0

I wrote the following code in order to understand setjmp and longjmp functions but I think the issue is unrelated to those functions. I am expecting the output to be:

function1
function2
function2

but I keep getting:

function1
function2
function1

as the out put. Code:

#include <stdio.h>
#include <setjmp.h>
#include <stdlib.h>

void f1(char * a);
void f2(char * a);

jmp_buf buf1;

int main(int argc, char *argv[])
{
   char * w;
   f1( w);
   return 0;
}

void f1(char * a)
{
   a = "funtion 1";
   printf("%s\n",a);

   int i = setjmp( buf1 );
   if( i == 0 )
      f2( a );

   printf("%s\n", a);

}

void f2(char * a)
{
   a = "function 2";
   printf("%s\n",a);
   longjmp( buf1 , 2 );
}

What am I doing wrong here ? Thanks for any help.

Jenna Maiz
  • 792
  • 4
  • 17
  • 38
  • What you did wrong was to overwrite `char *a`. – Paul Ogilvie Mar 18 '16 at 16:36
  • 1
    `int i = setjmp( buf1 );` you cannot use the "return value" from setjmp() in an assignment (in this case the initialiser is an assignment), only to test it in a if or switch condition (maybe even while/do/for) – joop Mar 18 '16 at 17:53
  • See for instance http://stackoverflow.com/q/12204143/2235885 – joop Mar 18 '16 at 18:08

1 Answers1

3

There is no pass by reference in it's only pass by value.
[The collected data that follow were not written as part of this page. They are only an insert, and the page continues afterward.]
-- ==== Sys2Proof/Config.lean ====
section
/-! DEFINITION. The implementation parameters of 00_scope.md R6 and their values for the instance that State.reset is. -/

namespace Sys2Proof

/-- The parameters of one instance (00_scope.md R6). `OFF_W` is fixed at 32: it is the type of the record field `off`.
Log entry 1: a State carries them, and no step changes them. -/
structure Params where
  /-- `CUR_W`: width of stream addresses and of the registers that hold them. -/
  curW : Nat
  /-- `LEN_W`: width of lengths, counters and output positions. -/
  lenW : Nat
  /-- `MAX_WORDS`: number of window word registers. -/
  maxWords : Nat
  /-- `SINK_DEPTH`: how many records the SINK port holds. -/
  sinkDepth : Nat
  /-- `SD_BASE`. -/
  sdBase : Nat
  /-- `LM_BASE`. -/
  lmBase : Nat
  /-- The platform address of stream address 0: where the platform places the stream memory (20_memory.md R74,
  93_implementation_defined.md I10; log entry 21). -/
  streamBase : Nat
  deriving DecidableEq, Repr

/-- The legal ranges of 00_scope.md R6. -/
abbrev Params.legal (p : Params) : Prop :=
  1 ≤ p.curW ∧ p.curW ≤ 32 ∧ 1 ≤ p.lenW ∧ p.lenW ≤ 32 ∧ 1 ≤ p.maxWords ∧ p.maxWords ≤ 8 ∧ 1 ≤ p.sinkDepth

namespace Config

/-- `MASK_W`, fixed at 64 (00_scope.md R6). -/
abbrev maskW : Nat := 64

/-- How many bytes a register bank spans (20_memory.md R65). -/
abbrev bankBytes : Nat := 128

/-- OPEN in the spec: `SINK_DEPTH` is any number at least 1; this is the number less 1 (00_scope.md R6, D22). -/
opaque sinkDepthLess1 : Nat

/-- OPEN in the spec: the platform's address of the SD bank (00_scope.md R6, D6). -/
opaque sdBase : Nat

/-- OPEN in the spec: the platform's address of the LM bank (00_scope.md R6, D6). -/
opaque lmBase : Nat

/-- OPEN in the spec: where the platform places the stream memory (20_memory.md R74, 93_implementation_defined.md I10). -/
opaque streamBase : Nat

/-- The instance State.reset describes: the defaults the spec decides, and the OPEN values left open. -/
def params : Params where
  curW := 32
  lenW := 32
  maxWords := 3
  sinkDepth := sinkDepthLess1 + 1
  sdBase := sdBase
  lmBase := lmBase
  streamBase := streamBase

end Config

end Sys2Proof
end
However, you can pass a pointer to the pointer in main(), like this

int main(int argc, char *argv[])
{
   char *w;
   f1(&w);
   return 0;
}

void f1(char **a)
{
   *a = "funtion 1";
   printf("%s\n", *a);

   int i = setjmp( buf1 );
   if (i == 0)
      f2(a);
   printf("%s\n", *a);

}

void f2(char **a)
{
   *a = "function 2";
   printf("%s\n", *a);
   longjmp(buf1 , 2);
}

NOTE: Be very careful with this, you are assigning a string literal and you shall not attempt to modify it.

Iharob Al Asimi
  • 52,653
  • 6
  • 59
  • 97